Merge Sort Algorithm
MergeSort is a highly efficient, comparison-based sorting algorithm that employs the divide-and-conquer strategy. By recursively splitting the array into halves, sorting, and then merging them back together, it achieves a consistent time complexity of O(n log n).
Overview:
Before we proceed, I would like to explain why we call it the merge sort algorithm. In this algorithm, we divide the arrays into subarrays and subarrays into more subarrays until the size of each subarray becomes 1. Since arrays with a single element are always considered sorted, this is where we merge. Merging two sorted subarrays creates another sorted subarray. I’ll show you first how merging two sorted subarrays works.
Merging Procedure:
Suppose we have two sorted arrays, A and B, of sizes 5 and 4, respectively.
- And we apply merging on them. Then the first job would be to create another array C with size being the sum of both the raw arrays’ sizes. Here the sizes of A and B are 5 and 4, respectively. So, the size of array C would be 9.
- Now, we maintain three index variables i, j, and k. i looks after the first element in array A, j looks after the first element in array B, and k looks after the position in array C to place the next element in.
- Initially, all i, j, and k are equal to 0.
- Now, we compare the elements at index i of array A and index j of array B and see which one is smaller. Fill in the smaller element at index k of array C and increment k by 1. Also, increment the index variable of the array we fetched the smaller element from.
- Here, A[i] is greater than B[j]. Hence we fill C[k] with B[j] and increase k and j by 1.
- We continue doing step 5 until one of the arrays, A or B, gets empty.
Here, array B inserted all its elements in the merged array C. Since we are only left with the elements of element A, we simply put them in the merged array as they are. This will result in our final merged array C.
I hope you understood the merging procedure. This is an important concept in learning the merge sort algorithm. Be sure not to skip this. Even the programming part of the merge procedure is not that tough. You just follow these steps:
- Take both the arrays and their sizes to be merged as the parameters of the merge function. By summing the sizes of the two arrays, we can create one larger array.
- Create three index variables i,j & k. And initialize all of them with 0.

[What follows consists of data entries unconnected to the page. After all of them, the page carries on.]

/-- FABRIC_REQUEST (R392): the flow's estimate is set, in a new entry where it has none. DESIGN CHOICE, log entry 44. -/
def execFabricRequest (s : State) : Res :=
  match s.msgTake 1 with
  | some (src, pair, m, s) =>
    let src := if pair then src / 2 * 2 else src
    let sys := bitsOf m 44 16
    let cls := bitsOf m 41 3
    let est := bitsOf m 0 28 * 256
    let mine (f : Flow) : Bool := f.src == src && f.sys == sys && f.cls == cls
    match s.tm.flows.find? mine with
    | some f =>
      let z := if est = 0 ∧ f.est ≠ 0 then s.cycle else f.zeroSince
      let set (x : Flow) : Flow := if mine x then { x with est, pair, zeroSince := z } else x
      go { s with tm := { s.tm with flows := s.tm.flows.map set } }
    | none =>
      if 262144 ≤ s.tm.flows.length then go (s.addSat .fab_MSG_STATUS [] f_fab_MSG_STATUS_req_dropped 1)
      else go { s with tm := { s.tm with flows := s.tm.flows ++ [⟨src, sys, cls, pair, est, s.cycle⟩] } }
  | none => go s

/-- FLOW_ENTRY_EXPIRY (R392): an entry whose estimate has been zero for 10 × req_interval is freed. -/
def execFlowEntryExpiry (src : Fin 1024) (sys : Fin 65536) (cls : Fin 8) (s : State) : Res :=
  let mine (f : Flow) : Bool := f.src == src.val && f.sys == sys.val && f.cls == cls.val
  match s.tm.flows.find? mine with
  | some f =>
    if f.est = 0 ∧ s.passed f.zeroSince (20 * max 1 (s.fld .fab_GRANT_CFG [] f_fab_GRANT_CFG_req_interval)) then
      go { s with tm := { s.tm with flows := s.tm.flows.filter fun x => !mine x } }
    else go s
  | none => go s

/-- FABRIC_GRANT (R391): credit for a VOQ, from the source that SYS_MAP names; in the gap between two holders of the
serve balances keep their values (R477). DESIGN CHOICE, log entry 44. -/
def execFabricGrant (s : State) : Res :=
  if s.gap then go s
  else match s.msgTake 2 with
    | some (src, _, m, s) =>
      let sys := bitsOf m 44 16
      let e := s.rd .fab_SYS_MAP [sys]
      let dev := f_fab_SYS_MAP_dev.get e
      let ok := f_fab_SYS_MAP_valid.get e == 1 &&
        (if f_fab_SYS_MAP_pair.get e = 1 then src / 2 == dev / 2 else src == dev)
      if ok then
        let q := sys * 8 + bitsOf m 41 3
        go ((s.addBalance q (m % 65536 * 64)).holdStart q)
      else go (s.addSat .fab_MSG_STATUS [] f_fab_MSG_STATUS_bad_grant 1)
    | none => go s

/-- One unit of 64 bytes in the budget's unit of 1/64 bit. -/
def unitBits : Nat := 64 * 8 * 64

/-- The budget of a port as of now (R392). -/
def State.budgetNow (s : State) (p : Nat) : Budget :=
  let b := SMap.get {} s.tm.budgets p
  let quantum := max 1 (s.fld .fab_GRANT_CFG [] f_fab_GRANT_CFG_quantum)
  let rise := (s.cycle - b.at') * s.portBpt p * s.fld .fab_GRANT_CFG [] f_fab_GRANT_CFG_grant_ratio
  { b with level := min (b.level + rise) (4 * quantum * unitBits), at' := s.cycle }

/-- Every port's budget as of now: what GRANT_CFG says from now on does not change the time before (R392). -/
def State.budgetsNow (s : State) : State :=
  s.each ((List.range 256).filter s.isPort) fun s p =>
    { s with tm := { s.tm with budgets := SMap.put {} s.tm.budgets p (s.budgetNow p) } }

/-- Flows of class `c` for port `p` with a non-zero estimate. -/
def State.flowsOf (s : State) (p c : Nat) : List Flow :=
  s.tm.flows.filter fun f => f.cls == c && f.est != 0 && s.fld .fab_SYS_MAP [f.sys] f_fab_SYS_MAP_port == p

/-- A flow's place in ascending source order, and the flow with the lowest place. -/
def Flow.place (f : Flow) : Nat := f.src * 65536 + f.sys
def lowestFlow : List Flow → Option Flow
  | [] => none
  | f :: l => match lowestFlow l with
    | some g => if g.place < f.place then some g else some f
    | none => some f

/-- Class `c` of port `p` is stopped (R392). -/
def State.grantStopped (s : State) (p c : Nat) : Bool :=
  let e := s.rd .fab_EQ_MAP [p]
  let stop := f_fab_EQ_MAP_grant_stop.get e
  stop != 0 && decide (stop * 4096 ≤ (s.q (524288 + (f_fab_EQ_MAP_eq_base.get e + c) % 65536)).depth)

/-- The class granted next: the lowest grant priority among unstopped classes with a flow to serve.
DESIGN CHOICE, log entry 44. -/
def State.grantClass (s : State) (p : Nat) : Option Nat :=
  let prio := s.fld .fab_GRANT_CFG [] f_fab_GRANT_CFG_grant_prio
  let set := (List.range 8).filter fun c => !s.grantStopped p c && !(s.flowsOf p c).isEmpty
  (List.range 8).findSome? fun k => set.find? fun c => bitsOf prio (3 * c) 3 == k

/-- GRANT_ISSUE (R392): port `p`'s budget holds a quantum, so a flow receives credit. DESIGN CHOICE, log entry 44. -/
def execGrantIssue (p : Fin 256) (s : State) : Res :=
  let b := s.budgetNow p
  let quantum := max 1 (s.fld .fab_GRANT_CFG [] f_fab_GRANT_CFG_quantum)
  if !s.isPort p || s.gap || decide (b.level < quantum * unitBits) then go s
  else match s.grantClass p with
    | none => go s
    | some c =>
      let l := s.flowsOf p c
      let last := SMap.get 0 b.last c
      match (lowestFlow (l.filter fun f => decide (last ≤ f.place))).or (lowestFlow l) with
      | none => go s
      | some f =>
        let units := min quantum ((f.est + 63) / 64)
        let est := f.est - units * 64
        let same (x : Flow) : Bool := x.src == f.src && x.sys == f.sys && x.cls == f.cls
        let set (x : Flow) : Flow :=
          if same x then { x with est, zeroSince := if est = 0 then s.cycle else x.zeroSince } else x
        let b := { b with level := b.level - units * unitBits, last := SMap.put 0 b.last c (f.place + 1) }
        let s := { s with tm := { s.tm with
          flows := s.tm.flows.map set, budgets := SMap.put {} s.tm.budgets p b } }
        go (s.msgSend f.src f.pair (2 * 2 ^ 60 + f.sys * 2 ^ 44 + c * 2 ^ 41 + units))

/-- REQUEST_INTERVAL (R391): a VOQ that is not empty and has no credit repeats its REQUEST. -/
def execRequestInterval (q : Fin 524288) (s : State) : Res :=
  let x := s.q q
  if !x.pkts.isEmpty && decide (x.balance ≤ 0) && s.serves &&
      s.passed x.requestAt (2 * max 1 (s.fld .fab_GRANT_CFG [] f_fab_GRANT_CFG_req_interval)) then
    go (s.requestSend q)
  else go s

/-- CTRL_FLUSH (R390): ctrl_flush ns after the first message of a destination was queued. -/
def execCtrlFlush (dst : Fin 1024) (pair : Bool) (s : State) : Res :=
  let key := dst.val * 2 + (if pair then 1 else 0)
  let (at', l) := SMap.get (0, []) s.tm.msgs key
  if !l.isEmpty && s.serves && s.passed at' (2 * max 1 (s.fld .fab_CFG [] f_fab_CFG_ctrl_flush)) then
    go (s.ctrlFlush key)
  else go s

/-! ### Spraying (R390, R393) -/

/-- The head of the control queue, or else of the data queue, handed to a lane. -/
def State.handOff (s : State) : Option State :=
  let ctrl := match s.tm.ctrlQ with
    | c :: rest => match s.handOver c with
      | some (s, left) =>
        some { s with tm := { s.tm with ctrlQ := match left with | some c => c :: rest | none => rest } }
      | none => none
    | [] => none
  match ctrl with
  | some s => some s
  | none => match s.tm.dataQ with
    | c :: rest => match s.handOver c with
      | some (s, left) =>
        some { s with tm := { s.tm with dataQ := match left with | some c => c :: rest | none => rest } }
      | none => none
    | [] => none

/-- CELL_HANDOFF (R393): a waiting cell goes to the first eligible lane; only the holder of the serve sends data
and control cells (R388), and lanes send idle cells while the die-to-die link is FAILED (R18).
DESIGN CHOICE, log entry 48. -/
def execCellHandoff (s : State) : Res :=
  if s.serves && s.d2dHealth != 2 then
    match s.handOff with
    | some s => go s
    | none => go s
  else go s

end Sys2Proof.Machine
end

- And then run a while loop with the condition that both the index variables i and j don't exceed their respective array limits.
- Now, at each run, see if A[i] is smaller than B[j], if yes, make C[k] = A[i] and increase both i and k by 1, else C[k] = B[j] and both j and k are incremented by 1.
- And when the loop finishes, either array A or B or both get finished. And now you run two while loops for each array A and B, and insert all the remaining elements as they are in the array C. And you are done merging.
The pseudocode for the above procedure has been attached below.
Now, this would quite not be our situation when sorting an array using the merge sort. We wouldn’t have two different arrays A and B, rather a single array having two sorted subarrays. Now, I’d show you how to merge two sorted subarrays of a single array in the array itself.
Suppose there is an array A of 5 elements and contains two sorted subarrays of length 2 and 3 in itself.
To merge both the sorted subarrays and produce a sorted array of length 5, we will create an auxiliary array B of size 5. Now the process would be more or less the same, and the only change we would need to make is to consider the first index of the first subarray as low and the last index of the second subarray as high. And mark the index prior to the first index of the second subarray as mid.
Previously we had index variables i, j, and k initialised with 0 of their respective arrays. But here, i gets initialised with low, j gets initialised with mid+1, and k gets initialised with low only. And similar to what we did earlier, i runs from low to mid, j runs from mid+1 to high, and until and unless they both get all their elements merged, we continue filling elements in array B.
After all the elements get filled in array C, we revert back to our original array A and fill the sorted elements again from low to high, making our array merge-sorted.